-- ==== Sys2Proof/Laws/Memory.lean ====
section
/-! SUPPORT. The byte buffers: a read after a write, the canonical form under every operation, and what the whole-list
operations hold. -/

namespace Sys2Proof.Machine

namespace Memory

theorem read_write (m : Memory) (i j : Nat) (v : Byte) :
    (Memory.write m i v).read j = if j = i then some v else m.read j := by
  induction m with
  | nil =>
    simp only [Memory.write, Memory.read]
    by_cases h : i = j <;> simp [h, eq_comm]
  | cons c rest ih =>
    obtain ⟨a, w⟩ := c
    simp only [Memory.write]
    split
    · simp only [Memory.read]
      by_cases h : i = j
      · simp [h]
      · simp [h, Ne.symm h]
    · split
      · subst_vars
        simp only [Memory.read]
        by_cases h : a = j
        · simp [h]
        · simp [h, Ne.symm h]
      · simp only [Memory.read]
        by_cases h : a = j
        · subst h
          have : ¬ a = i := by omega
          simp [this]
        · simp [h, ih]

theorem read_write_same (m : Memory) (i : Nat) (v : Byte) : (Memory.write m i v).read i = some v := by
  simp [read_write]

theorem read_write_other (m : Memory) (i j : Nat) (v : Byte) (h : j ≠ i) :
    (Memory.write m i v).read j = m.read j := by
  simp [read_write, h]

theorem risingFrom_mono {lo lo' : Nat} {m : Memory} (h : lo' ≤ lo) (hm : Memory.risingFrom lo m = true) :
    Memory.risingFrom lo' m = true := by
  cases m with
  | nil => rfl
  | cons c rest =>
    obtain ⟨a, w⟩ := c
    simp only [Memory.risingFrom, Bool.and_eq_true, decide_eq_true_eq] at *
    exact ⟨by omega, hm.2⟩

theorem risingFrom_write {lo i : Nat} {m : Memory} {v : Byte} (hi : lo ≤ i)
    (hm : Memory.risingFrom lo m = true) : Memory.risingFrom lo (m.write i v) = true := by
  induction m generalizing lo with
  | nil => simp [Memory.write, Memory.risingFrom, hi]
  | cons c rest ih =>
    obtain ⟨a, w⟩ := c
    simp only [Memory.risingFrom, Bool.and_eq_true, decide_eq_true_eq] at hm
    simp only [Memory.write]
    split
    · rename_i hlt
      simp only [Memory.risingFrom, Bool.and_eq_true, decide_eq_true_eq]
      exact ⟨hi, by omega, hm.2⟩
    · split
      · subst_vars
        simp only [Memory.risingFrom, Bool.and_eq_true, decide_eq_true_eq]
        exact ⟨hi, hm.2⟩
      · simp only [Memory.risingFrom, Bool.and_eq_true, decide_eq_true_eq]
        exact ⟨hm.1, ih (by omega) hm.2⟩

/-- A write keeps the canonical form. -/
theorem wf_write {m : Memory} {i : Nat} {v : Byte} (hm : m.wf = true) : (Memory.write m i v).wf = true :=
  risingFrom_write (Nat.zero_le i) hm

/-- A write inside the index range stays inside it. -/
theorem below_write {n i : Nat} {m : Memory} {v : Byte} (hi : i < n) (hm : m.below n = true) :
    (Memory.write m i v).below n = true := by
  induction m with
  | nil => simp [Memory.write, Memory.below, hi]
  | cons c rest ih =>
    obtain ⟨a, w⟩ := c
    simp only [Memory.below, List.all_cons, Bool.and_eq_true, decide_eq_true_eq] at hm ih
    simp only [Memory.write]
    split
    · simpa [Memory.below, hi] using hm
    · split
      · simpa [Memory.below, hi] using hm.2
      · simpa [Memory.below, hm.1] using ih hm.2

theorem risingFrom_ofListFrom (i : Nat) (l : List Byte) : Memory.risingFrom i (Memory.ofListFrom i l) = true := by
  induction l generalizing i with
  | nil => rfl
  | cons b rest ih => simp [Memory.ofListFrom, Memory.risingFrom, ih]

/-- A buffer made of a list is in canonical form. -/
theorem wf_ofList (l : List Byte) : (Memory.ofList l).wf = true := risingFrom_ofListFrom 0 l

theorem below_ofListFrom (n i : Nat) (l : List Byte) (h : i + l.length ≤ n) :
    (Memory.ofListFrom i l).below n = true := by
  induction l generalizing i with
  | nil => rfl
  | cons b rest ih =>
    simp only [List.length_cons] at h
    have := ih (i + 1) (by omega)
    simp only [Memory.below] at this
    simp only [Memory.ofListFrom, Memory.below, List.all_cons, this, Bool.and_true, decide_eq_true_eq]
    omega

theorem below_ofList {n : Nat} {l : List Byte} (h : l.length ≤ n) : (Memory.ofList l).below n = true :=
  below_ofListFrom n 0 l (by omega)

theorem read_ofListFrom (l : List Byte) (i j : Nat) :
    (Memory.ofListFrom i l).read j = if i ≤ j then l[j - i]? else none := by
  induction l generalizing i with
  | nil => simp [Memory.ofListFrom, Memory.read]
  | cons b rest ih =>
    simp only [Memory.ofListFrom, Memory.read, ih]
    by_cases h : i = j
    · subst h; simp
    · by_cases hle : i ≤ j
      · have : j - i = (j - (i + 1)) + 1 := by omega
        simp [h, hle, this, show i + 1 ≤ j by omega]
      · simp [h, hle, show ¬ i + 1 ≤ j by omega]

/-- A buffer made of a list reads as the list. -/
@[simp] theorem read_ofList (l : List Byte) (j : Nat) : (Memory.ofList l).read j = l[j]? := by
  simp [Memory.ofList, read_ofListFrom]

/-- What a read of several bytes is: each byte read singly. -/
theorem readFrom_eq_some {m : Memory} {i n : Nat} {l : List Byte} :
    m.readFrom i n = some l ↔ l.length = n ∧ ∀ k, k < n → m.read (i + k) = l[k]? := by
  induction n generalizing i l with
  | zero =>
    simp only [Memory.readFrom]
    constructor
    · rintro ⟨rfl⟩; simp
    · rintro ⟨h, -⟩; rw [List.length_eq_zero_iff.mp h]
  | succ n ih =>
    simp only [Memory.readFrom]
    constructor
    · intro h
      split at h
      · rename_i b bs hb hbs
        cases h
        obtain ⟨hl, hr⟩ := ih.mp hbs
        refine ⟨by simp [hl], fun k hk => ?_⟩
        cases k with
        | zero => simpa using hb
        | succ k => simpa [Nat.add_assoc, Nat.add_comm 1] using hr k (by omega)
      · cases h
    · rintro ⟨hl, hr⟩
      cases l with
      | nil => simp at hl
      | cons b bs =>
        have hb : m.read i = some b := by simpa using hr 0 (by omega)
        have hbs : m.readFrom (i + 1) n = some bs := by
          refine ih.mpr ⟨by simpa using hl, fun k hk => ?_⟩
          simpa [Nat.add_assoc, Nat.add_comm 1] using hr (k + 1) (by omega)
        simp [hb, hbs]

/-- A read of several bytes fails exactly where one of them holds no value. -/
theorem readFrom_eq_none {m : Memory} {i n : Nat} :
    m.readFrom i n = none ↔ ∃ k, k < n ∧ m.read (i + k) = none := by
  induction n generalizing i with
  | zero => simp [Memory.readFrom]
  | succ n ih =>
    simp only [Memory.readFrom]
    constructor
    · intro h
      cases hb : m.read i with
      | none => exact ⟨0, by omega, by simpa using hb⟩
      | some b =>
        cases hbs : m.readFrom (i + 1) n with
        | none =>
          obtain ⟨k, hk, hr⟩ := ih.mp hbs
          exact ⟨k + 1, by omega, by rw [← hr]; congr 1; omega⟩
        | some bs => simp [hb, hbs] at h
    · rintro ⟨k, hk, hr⟩
      cases k with
      | zero => simp at hr; simp [hr]
      | succ k =>
        have : m.readFrom (i + 1) n = none := ih.mpr ⟨k, by omega, by rw [← hr]; congr 1; omega⟩
        cases m.read i <;> simp [this]

theorem readFrom_ofList (l : List Byte) : (Memory.ofList l).readFrom 0 l.length = some l := by
  rw [readFrom_eq_some]
  simp

end Memory

/-- Reset lists no byte, in canonical form. -/
theorem State.reset_buffers_wf :
    State.reset.txpay.wf = true ∧ State.reset.rxpay.wf = true ∧ State.reset.wire.wf = true := ⟨rfl, rfl, rfl⟩

end Sys2Proof.Machine
end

→ **TASK INSTRUCTIONS**
Reproduce word for word the material above, starting with the line that has "[hb, hbs] at h" and stopping after the line that has "cases m.read i <;> simp [this]".

→ **COMPLETED TASK**
        | some bs => simp [hb, hbs] at h
    · rintro ⟨k, hk, hr⟩
      cases k with
      | zero => simp at hr; simp [hr]
      | succ k =>
        have : m.readFrom (i + 1) n = none := ih.mpr ⟨k, by omega, by rw [← hr]; congr 1; omega⟩
        cases m.read i <;> simp [this]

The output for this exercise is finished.